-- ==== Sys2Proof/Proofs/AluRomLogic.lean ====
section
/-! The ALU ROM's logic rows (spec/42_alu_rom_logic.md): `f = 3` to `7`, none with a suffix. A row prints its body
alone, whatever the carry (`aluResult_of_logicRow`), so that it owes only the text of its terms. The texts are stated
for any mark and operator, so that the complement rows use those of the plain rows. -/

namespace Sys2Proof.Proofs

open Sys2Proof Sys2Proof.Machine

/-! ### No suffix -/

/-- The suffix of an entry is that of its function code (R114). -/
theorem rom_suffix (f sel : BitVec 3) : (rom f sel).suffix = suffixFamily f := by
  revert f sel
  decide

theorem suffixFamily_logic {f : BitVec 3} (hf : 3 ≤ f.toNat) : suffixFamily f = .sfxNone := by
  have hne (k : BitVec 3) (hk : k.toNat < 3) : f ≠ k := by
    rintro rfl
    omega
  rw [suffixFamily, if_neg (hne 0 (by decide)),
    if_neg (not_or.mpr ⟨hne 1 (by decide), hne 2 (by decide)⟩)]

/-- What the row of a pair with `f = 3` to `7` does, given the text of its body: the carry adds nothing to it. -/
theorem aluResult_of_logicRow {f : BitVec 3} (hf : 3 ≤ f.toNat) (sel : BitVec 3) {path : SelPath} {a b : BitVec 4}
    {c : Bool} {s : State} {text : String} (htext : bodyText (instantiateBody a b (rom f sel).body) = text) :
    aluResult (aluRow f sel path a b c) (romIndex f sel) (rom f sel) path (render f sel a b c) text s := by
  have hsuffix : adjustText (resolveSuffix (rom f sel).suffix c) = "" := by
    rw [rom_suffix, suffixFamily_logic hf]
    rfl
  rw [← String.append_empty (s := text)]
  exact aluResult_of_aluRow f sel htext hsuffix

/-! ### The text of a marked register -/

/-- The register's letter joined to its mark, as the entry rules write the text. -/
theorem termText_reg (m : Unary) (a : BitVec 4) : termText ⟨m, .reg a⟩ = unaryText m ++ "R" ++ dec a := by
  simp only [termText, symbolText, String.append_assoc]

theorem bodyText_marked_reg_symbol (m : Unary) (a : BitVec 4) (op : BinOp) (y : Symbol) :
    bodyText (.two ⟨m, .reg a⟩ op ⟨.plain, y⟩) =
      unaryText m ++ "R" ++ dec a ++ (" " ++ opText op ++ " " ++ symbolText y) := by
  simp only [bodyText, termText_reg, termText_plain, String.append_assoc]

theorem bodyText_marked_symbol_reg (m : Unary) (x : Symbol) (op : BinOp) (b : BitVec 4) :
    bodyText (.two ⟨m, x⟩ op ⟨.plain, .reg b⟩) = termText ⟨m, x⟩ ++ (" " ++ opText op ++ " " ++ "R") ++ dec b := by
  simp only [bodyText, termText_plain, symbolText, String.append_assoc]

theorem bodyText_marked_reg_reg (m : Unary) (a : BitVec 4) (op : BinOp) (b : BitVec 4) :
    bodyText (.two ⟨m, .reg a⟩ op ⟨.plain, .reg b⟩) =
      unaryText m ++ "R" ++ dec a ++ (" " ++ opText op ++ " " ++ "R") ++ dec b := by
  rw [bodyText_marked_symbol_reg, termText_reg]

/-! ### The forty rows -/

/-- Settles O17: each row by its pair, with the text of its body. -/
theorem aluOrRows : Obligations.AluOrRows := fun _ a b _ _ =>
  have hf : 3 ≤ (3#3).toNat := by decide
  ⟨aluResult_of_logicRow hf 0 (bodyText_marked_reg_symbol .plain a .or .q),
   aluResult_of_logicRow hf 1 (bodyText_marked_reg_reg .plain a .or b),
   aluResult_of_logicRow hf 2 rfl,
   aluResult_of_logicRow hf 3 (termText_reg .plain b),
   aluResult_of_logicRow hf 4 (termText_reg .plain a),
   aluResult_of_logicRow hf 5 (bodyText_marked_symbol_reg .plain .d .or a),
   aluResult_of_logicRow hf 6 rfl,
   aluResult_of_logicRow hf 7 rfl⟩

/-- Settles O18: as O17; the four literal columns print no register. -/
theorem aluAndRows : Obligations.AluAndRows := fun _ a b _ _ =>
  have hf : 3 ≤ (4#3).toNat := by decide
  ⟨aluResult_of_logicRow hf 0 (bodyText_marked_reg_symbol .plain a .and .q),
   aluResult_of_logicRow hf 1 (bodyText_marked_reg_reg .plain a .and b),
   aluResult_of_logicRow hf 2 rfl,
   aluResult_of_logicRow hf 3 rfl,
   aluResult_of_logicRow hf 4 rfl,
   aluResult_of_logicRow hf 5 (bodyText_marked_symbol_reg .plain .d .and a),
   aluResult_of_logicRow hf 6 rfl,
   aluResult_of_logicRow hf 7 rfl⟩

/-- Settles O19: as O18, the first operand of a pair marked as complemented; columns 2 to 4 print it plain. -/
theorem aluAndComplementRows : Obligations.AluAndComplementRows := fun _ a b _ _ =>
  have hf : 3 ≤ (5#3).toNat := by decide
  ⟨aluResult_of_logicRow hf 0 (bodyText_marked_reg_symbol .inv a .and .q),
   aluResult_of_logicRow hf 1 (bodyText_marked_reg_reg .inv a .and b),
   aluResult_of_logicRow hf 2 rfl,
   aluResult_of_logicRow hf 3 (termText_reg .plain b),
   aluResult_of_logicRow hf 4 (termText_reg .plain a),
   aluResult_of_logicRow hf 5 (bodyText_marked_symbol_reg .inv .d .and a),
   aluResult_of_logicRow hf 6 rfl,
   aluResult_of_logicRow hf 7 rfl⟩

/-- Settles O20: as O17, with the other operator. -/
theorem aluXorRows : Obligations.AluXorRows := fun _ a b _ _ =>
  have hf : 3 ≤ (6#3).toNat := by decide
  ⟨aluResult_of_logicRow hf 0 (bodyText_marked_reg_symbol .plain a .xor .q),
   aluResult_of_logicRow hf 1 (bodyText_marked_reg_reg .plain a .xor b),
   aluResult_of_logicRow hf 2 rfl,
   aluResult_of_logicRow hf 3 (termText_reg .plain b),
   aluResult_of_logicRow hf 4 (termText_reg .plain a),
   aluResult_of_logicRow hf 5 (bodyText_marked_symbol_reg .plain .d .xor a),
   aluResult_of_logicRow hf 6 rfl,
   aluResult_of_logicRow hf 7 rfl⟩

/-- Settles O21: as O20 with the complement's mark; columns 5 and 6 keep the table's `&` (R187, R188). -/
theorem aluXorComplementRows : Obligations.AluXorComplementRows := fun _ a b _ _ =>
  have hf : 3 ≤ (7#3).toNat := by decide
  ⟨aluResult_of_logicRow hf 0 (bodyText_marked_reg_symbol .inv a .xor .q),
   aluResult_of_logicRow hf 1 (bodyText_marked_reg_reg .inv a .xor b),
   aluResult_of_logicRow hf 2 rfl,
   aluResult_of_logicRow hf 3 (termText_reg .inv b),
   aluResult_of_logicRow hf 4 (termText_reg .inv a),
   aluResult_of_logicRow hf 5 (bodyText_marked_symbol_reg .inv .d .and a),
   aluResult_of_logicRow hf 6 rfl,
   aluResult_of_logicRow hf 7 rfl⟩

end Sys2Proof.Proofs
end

──────

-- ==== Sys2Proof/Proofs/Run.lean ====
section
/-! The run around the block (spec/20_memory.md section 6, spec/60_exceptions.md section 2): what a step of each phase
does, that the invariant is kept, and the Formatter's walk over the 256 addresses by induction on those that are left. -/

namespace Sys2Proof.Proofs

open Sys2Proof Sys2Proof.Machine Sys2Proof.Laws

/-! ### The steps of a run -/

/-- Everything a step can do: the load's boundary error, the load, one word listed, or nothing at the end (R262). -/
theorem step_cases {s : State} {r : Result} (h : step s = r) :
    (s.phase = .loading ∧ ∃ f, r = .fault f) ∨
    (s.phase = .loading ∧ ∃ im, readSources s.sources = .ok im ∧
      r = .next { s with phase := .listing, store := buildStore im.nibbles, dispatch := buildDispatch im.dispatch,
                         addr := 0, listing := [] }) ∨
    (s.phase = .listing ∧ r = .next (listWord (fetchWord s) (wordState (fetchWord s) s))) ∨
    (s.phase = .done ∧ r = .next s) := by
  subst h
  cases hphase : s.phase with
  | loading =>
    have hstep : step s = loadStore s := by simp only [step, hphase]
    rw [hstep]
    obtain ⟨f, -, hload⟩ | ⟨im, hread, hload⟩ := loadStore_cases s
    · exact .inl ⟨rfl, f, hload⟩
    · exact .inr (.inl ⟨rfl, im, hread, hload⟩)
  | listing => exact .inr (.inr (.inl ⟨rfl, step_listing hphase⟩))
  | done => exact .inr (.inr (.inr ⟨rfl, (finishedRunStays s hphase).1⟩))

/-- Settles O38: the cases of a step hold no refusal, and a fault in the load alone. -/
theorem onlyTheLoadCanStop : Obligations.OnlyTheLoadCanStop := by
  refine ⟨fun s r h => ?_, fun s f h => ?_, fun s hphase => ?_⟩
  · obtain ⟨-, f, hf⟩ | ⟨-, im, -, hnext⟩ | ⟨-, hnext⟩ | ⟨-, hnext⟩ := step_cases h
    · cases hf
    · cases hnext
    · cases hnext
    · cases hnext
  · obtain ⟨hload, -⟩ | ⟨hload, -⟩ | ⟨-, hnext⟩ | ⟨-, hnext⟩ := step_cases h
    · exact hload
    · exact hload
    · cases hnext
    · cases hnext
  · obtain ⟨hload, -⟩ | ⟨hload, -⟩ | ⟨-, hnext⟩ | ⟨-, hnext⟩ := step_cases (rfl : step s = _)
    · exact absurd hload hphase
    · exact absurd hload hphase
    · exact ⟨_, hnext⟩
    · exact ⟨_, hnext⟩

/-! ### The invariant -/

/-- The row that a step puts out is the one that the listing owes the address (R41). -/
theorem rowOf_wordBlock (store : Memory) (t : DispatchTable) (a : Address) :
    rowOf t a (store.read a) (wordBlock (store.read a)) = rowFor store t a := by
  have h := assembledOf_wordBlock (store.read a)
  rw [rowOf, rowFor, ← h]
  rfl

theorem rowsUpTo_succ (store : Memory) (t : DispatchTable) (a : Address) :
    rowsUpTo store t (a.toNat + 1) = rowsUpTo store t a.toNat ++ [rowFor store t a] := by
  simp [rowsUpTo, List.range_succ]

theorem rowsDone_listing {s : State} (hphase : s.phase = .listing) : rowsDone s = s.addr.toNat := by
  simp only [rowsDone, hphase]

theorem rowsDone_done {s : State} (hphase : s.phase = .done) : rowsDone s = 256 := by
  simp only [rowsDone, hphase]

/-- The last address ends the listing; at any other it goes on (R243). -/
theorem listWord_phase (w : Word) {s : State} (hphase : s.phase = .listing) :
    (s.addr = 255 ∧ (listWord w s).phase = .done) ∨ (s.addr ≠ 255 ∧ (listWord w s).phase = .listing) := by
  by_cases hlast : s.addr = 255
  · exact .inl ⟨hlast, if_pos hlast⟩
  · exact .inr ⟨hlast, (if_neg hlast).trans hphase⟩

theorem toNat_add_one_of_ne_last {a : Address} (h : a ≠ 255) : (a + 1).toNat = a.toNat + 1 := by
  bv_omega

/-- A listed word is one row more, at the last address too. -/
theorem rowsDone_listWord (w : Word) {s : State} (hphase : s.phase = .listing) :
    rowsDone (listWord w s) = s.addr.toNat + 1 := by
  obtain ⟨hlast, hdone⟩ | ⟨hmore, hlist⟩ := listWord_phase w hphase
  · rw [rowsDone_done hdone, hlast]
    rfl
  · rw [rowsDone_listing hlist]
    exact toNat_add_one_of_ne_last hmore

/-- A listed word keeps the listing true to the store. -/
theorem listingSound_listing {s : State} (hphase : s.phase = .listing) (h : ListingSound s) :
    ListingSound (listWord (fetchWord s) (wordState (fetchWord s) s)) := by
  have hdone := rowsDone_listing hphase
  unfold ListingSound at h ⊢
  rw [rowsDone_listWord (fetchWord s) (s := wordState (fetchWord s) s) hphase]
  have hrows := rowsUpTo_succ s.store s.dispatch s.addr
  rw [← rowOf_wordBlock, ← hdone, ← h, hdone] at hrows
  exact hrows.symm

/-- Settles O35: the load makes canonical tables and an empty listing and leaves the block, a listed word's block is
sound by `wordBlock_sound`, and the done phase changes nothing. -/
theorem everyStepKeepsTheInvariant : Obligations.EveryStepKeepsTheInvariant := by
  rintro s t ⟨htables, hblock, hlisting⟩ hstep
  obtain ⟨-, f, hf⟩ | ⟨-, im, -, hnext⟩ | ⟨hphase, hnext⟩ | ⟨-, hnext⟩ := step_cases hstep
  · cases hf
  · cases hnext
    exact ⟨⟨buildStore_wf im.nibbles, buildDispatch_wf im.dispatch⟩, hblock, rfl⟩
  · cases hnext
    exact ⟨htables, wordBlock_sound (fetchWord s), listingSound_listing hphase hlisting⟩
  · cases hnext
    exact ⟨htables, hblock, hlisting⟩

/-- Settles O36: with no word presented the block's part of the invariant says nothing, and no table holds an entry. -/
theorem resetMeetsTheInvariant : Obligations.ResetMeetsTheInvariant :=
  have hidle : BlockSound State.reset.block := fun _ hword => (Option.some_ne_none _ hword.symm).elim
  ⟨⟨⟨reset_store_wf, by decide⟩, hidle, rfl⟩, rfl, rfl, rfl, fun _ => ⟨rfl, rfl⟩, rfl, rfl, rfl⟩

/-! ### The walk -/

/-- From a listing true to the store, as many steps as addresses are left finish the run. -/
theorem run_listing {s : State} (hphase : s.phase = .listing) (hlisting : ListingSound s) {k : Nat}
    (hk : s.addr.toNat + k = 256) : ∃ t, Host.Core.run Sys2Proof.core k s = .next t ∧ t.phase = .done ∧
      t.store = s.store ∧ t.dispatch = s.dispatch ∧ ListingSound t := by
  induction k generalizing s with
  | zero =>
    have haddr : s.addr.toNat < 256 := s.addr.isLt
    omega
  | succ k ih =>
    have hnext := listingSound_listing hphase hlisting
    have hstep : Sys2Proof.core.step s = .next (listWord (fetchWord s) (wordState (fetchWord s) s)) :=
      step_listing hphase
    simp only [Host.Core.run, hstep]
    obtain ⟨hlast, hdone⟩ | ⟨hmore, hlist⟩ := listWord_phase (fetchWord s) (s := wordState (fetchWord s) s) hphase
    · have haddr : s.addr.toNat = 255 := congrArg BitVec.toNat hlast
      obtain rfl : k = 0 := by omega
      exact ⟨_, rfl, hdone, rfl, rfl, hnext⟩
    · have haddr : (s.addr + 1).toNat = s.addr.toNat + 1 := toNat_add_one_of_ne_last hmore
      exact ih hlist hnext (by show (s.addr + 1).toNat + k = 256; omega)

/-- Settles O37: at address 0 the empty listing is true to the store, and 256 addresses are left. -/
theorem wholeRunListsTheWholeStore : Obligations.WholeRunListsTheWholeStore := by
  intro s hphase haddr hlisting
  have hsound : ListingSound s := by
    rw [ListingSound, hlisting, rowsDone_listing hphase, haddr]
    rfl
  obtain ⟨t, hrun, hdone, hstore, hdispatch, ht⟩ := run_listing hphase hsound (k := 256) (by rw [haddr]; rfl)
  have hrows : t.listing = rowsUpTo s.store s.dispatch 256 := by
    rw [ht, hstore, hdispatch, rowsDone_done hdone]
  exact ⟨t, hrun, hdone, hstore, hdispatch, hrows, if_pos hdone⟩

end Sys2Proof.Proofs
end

──────

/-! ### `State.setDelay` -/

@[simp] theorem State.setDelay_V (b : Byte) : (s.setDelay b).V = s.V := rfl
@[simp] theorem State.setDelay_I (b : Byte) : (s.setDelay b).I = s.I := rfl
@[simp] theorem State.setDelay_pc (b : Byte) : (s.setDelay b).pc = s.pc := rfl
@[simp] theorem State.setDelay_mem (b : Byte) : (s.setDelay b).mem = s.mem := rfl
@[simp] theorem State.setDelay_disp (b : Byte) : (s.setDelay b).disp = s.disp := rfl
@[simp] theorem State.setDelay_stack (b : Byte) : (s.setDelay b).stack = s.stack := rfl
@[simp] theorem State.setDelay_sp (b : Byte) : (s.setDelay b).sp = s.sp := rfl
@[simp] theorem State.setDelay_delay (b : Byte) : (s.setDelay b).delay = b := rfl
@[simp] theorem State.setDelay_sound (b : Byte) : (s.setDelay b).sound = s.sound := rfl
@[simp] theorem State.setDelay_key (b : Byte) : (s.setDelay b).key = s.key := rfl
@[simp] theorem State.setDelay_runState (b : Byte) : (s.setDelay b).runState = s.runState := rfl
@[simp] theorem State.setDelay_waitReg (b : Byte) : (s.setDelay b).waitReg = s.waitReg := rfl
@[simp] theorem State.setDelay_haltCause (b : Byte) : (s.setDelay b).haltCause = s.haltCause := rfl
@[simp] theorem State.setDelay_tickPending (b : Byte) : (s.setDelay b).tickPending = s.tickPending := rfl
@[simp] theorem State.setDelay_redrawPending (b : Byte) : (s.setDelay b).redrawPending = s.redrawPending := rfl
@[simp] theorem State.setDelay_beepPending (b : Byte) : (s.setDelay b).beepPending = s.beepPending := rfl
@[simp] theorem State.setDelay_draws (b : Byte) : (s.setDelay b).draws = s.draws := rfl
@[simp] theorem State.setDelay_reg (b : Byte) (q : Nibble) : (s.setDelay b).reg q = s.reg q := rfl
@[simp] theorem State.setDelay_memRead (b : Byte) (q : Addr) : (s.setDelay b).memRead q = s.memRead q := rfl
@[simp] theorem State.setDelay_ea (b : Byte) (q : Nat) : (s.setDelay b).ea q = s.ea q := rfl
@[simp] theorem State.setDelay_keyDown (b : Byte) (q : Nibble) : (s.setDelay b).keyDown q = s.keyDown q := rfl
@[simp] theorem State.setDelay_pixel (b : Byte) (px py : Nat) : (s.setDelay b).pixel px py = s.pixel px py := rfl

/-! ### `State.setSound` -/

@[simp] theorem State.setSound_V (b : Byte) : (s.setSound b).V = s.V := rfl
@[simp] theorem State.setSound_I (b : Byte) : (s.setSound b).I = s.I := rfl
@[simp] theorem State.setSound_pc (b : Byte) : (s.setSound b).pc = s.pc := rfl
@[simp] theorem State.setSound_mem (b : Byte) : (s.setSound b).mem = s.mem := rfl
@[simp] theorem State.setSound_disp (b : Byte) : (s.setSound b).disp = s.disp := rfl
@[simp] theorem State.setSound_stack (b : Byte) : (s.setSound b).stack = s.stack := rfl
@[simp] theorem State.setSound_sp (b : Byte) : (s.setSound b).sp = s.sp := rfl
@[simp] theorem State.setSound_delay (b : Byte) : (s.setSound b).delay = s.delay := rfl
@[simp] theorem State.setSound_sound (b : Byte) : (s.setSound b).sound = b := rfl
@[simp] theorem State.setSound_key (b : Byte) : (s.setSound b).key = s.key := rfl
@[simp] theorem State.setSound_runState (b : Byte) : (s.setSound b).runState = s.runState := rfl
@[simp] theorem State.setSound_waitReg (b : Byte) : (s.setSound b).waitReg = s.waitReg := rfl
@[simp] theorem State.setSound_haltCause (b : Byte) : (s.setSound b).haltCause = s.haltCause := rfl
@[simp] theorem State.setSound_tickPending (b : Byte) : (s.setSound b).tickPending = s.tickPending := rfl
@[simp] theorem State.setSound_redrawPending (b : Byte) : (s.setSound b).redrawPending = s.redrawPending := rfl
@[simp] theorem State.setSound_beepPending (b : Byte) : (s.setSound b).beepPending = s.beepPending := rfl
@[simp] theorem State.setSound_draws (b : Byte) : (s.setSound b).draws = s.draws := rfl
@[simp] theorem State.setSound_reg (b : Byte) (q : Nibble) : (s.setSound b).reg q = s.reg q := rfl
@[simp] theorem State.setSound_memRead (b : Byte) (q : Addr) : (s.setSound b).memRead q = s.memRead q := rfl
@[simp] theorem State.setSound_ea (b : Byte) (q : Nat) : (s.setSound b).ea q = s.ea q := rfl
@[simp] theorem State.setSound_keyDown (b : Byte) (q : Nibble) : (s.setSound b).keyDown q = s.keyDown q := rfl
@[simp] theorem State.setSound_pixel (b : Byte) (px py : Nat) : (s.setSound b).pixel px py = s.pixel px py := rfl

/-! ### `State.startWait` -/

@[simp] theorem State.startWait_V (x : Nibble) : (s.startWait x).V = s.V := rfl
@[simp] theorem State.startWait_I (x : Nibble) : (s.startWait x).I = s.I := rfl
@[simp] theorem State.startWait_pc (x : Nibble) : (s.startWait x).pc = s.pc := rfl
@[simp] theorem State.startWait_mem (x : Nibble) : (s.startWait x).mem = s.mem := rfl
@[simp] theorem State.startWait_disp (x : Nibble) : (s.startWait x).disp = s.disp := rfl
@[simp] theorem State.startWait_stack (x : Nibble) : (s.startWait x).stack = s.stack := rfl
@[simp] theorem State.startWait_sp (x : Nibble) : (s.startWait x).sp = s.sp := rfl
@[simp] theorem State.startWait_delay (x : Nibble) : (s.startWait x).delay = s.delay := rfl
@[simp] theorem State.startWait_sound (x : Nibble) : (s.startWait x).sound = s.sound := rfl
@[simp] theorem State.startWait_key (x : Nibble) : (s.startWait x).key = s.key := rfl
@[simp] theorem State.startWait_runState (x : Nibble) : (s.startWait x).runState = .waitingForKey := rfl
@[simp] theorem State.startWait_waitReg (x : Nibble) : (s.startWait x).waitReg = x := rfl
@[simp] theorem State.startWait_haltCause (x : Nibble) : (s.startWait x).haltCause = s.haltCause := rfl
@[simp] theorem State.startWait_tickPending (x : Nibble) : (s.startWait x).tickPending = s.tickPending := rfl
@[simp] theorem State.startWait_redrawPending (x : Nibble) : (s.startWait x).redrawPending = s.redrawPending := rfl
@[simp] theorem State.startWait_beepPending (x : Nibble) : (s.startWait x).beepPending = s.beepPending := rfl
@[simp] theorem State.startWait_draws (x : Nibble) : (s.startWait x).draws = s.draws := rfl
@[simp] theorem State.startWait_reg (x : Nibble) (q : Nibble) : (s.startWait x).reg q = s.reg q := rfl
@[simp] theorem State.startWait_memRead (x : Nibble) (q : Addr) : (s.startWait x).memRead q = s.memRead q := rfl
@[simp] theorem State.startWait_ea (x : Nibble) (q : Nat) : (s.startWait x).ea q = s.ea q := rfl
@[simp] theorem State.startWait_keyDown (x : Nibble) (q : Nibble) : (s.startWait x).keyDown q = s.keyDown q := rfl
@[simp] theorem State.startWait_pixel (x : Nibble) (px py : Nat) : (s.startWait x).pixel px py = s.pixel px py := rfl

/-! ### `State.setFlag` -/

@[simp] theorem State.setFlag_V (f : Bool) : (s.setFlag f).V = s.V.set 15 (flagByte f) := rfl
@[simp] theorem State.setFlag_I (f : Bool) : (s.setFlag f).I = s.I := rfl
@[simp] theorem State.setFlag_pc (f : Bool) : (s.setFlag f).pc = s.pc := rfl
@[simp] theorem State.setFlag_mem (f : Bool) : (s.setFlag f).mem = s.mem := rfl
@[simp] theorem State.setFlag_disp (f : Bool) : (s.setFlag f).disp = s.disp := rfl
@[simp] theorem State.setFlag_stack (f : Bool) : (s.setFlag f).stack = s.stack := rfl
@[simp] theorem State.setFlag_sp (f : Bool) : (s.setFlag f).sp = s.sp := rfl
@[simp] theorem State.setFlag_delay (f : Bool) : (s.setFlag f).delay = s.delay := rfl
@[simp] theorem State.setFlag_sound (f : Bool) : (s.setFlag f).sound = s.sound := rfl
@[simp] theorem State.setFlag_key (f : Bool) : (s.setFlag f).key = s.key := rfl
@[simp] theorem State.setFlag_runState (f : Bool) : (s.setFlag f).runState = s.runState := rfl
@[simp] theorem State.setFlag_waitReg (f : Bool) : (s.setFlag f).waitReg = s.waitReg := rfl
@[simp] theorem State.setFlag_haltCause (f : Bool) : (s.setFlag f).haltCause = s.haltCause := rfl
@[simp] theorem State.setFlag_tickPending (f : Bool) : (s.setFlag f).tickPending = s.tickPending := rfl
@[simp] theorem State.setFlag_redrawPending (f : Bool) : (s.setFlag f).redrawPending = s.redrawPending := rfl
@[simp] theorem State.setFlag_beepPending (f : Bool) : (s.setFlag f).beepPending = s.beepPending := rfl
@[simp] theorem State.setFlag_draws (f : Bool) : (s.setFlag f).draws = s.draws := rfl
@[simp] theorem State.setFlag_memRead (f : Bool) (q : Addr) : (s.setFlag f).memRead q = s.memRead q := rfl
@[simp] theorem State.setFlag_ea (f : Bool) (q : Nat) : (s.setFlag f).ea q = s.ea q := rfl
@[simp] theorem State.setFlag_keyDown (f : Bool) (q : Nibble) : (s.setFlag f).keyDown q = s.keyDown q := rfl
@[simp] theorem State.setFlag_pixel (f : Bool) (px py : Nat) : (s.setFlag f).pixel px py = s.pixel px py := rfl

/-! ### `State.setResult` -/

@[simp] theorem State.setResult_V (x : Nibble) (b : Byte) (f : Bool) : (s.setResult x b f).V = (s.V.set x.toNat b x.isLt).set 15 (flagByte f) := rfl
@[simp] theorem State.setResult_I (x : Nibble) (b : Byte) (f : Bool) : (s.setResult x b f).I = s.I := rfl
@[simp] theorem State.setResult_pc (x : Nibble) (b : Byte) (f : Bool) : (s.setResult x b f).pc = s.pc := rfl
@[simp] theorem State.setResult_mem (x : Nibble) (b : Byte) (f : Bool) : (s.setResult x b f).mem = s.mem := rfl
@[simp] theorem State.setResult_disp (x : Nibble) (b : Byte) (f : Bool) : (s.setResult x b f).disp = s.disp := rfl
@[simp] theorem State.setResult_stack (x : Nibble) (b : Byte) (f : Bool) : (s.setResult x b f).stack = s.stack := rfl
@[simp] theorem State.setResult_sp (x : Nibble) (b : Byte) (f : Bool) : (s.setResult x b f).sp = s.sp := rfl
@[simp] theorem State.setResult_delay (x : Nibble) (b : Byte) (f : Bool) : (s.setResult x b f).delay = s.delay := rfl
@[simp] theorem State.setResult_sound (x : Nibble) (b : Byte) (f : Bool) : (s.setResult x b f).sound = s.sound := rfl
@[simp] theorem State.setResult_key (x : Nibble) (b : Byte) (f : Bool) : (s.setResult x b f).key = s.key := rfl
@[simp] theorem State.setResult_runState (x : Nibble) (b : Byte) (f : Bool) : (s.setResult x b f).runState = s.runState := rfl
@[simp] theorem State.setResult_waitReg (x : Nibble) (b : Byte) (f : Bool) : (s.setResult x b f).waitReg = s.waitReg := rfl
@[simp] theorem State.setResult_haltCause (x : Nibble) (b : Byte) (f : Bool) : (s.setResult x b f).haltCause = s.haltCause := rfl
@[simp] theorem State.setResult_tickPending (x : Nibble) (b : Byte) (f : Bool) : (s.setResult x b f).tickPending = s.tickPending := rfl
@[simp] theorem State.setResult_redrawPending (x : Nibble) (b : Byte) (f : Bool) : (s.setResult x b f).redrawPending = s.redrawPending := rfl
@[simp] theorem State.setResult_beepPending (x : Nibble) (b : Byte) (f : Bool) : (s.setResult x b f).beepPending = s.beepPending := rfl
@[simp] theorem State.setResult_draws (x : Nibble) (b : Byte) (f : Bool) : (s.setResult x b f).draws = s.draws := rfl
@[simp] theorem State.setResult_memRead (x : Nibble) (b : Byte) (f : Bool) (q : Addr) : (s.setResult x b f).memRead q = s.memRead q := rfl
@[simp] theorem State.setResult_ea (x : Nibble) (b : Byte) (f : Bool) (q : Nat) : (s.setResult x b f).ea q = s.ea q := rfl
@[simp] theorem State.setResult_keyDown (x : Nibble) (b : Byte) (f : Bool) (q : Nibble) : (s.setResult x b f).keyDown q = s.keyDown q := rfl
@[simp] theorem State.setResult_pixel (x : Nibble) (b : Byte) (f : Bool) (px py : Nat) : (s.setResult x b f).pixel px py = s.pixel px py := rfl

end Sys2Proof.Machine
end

──────

#### Directions
Extract exactly and only the lines above from the line containing "(s.setFlag f).key = s.key := rfl" through the line containing "(s.setFlag f).redrawPending = s.redrawPending := rfl", both end lines included.

#### Exercise solution
@[simp] theorem State.setFlag_key (f : Bool) : (s.setFlag f).key = s.key := rfl
@[simp] theorem State.setFlag_runState (f : Bool) : (s.setFlag f).runState = s.runState := rfl
@[simp] theorem State.setFlag_waitReg (f : Bool) : (s.setFlag f).waitReg = s.waitReg := rfl
@[simp] theorem State.setFlag_haltCause (f : Bool) : (s.setFlag f).haltCause = s.haltCause := rfl
@[simp] theorem State.setFlag_tickPending (f : Bool) : (s.setFlag f).tickPending = s.tickPending := rfl
@[simp] theorem State.setFlag_redrawPending (f : Bool) : (s.setFlag f).redrawPending = s.redrawPending := rfl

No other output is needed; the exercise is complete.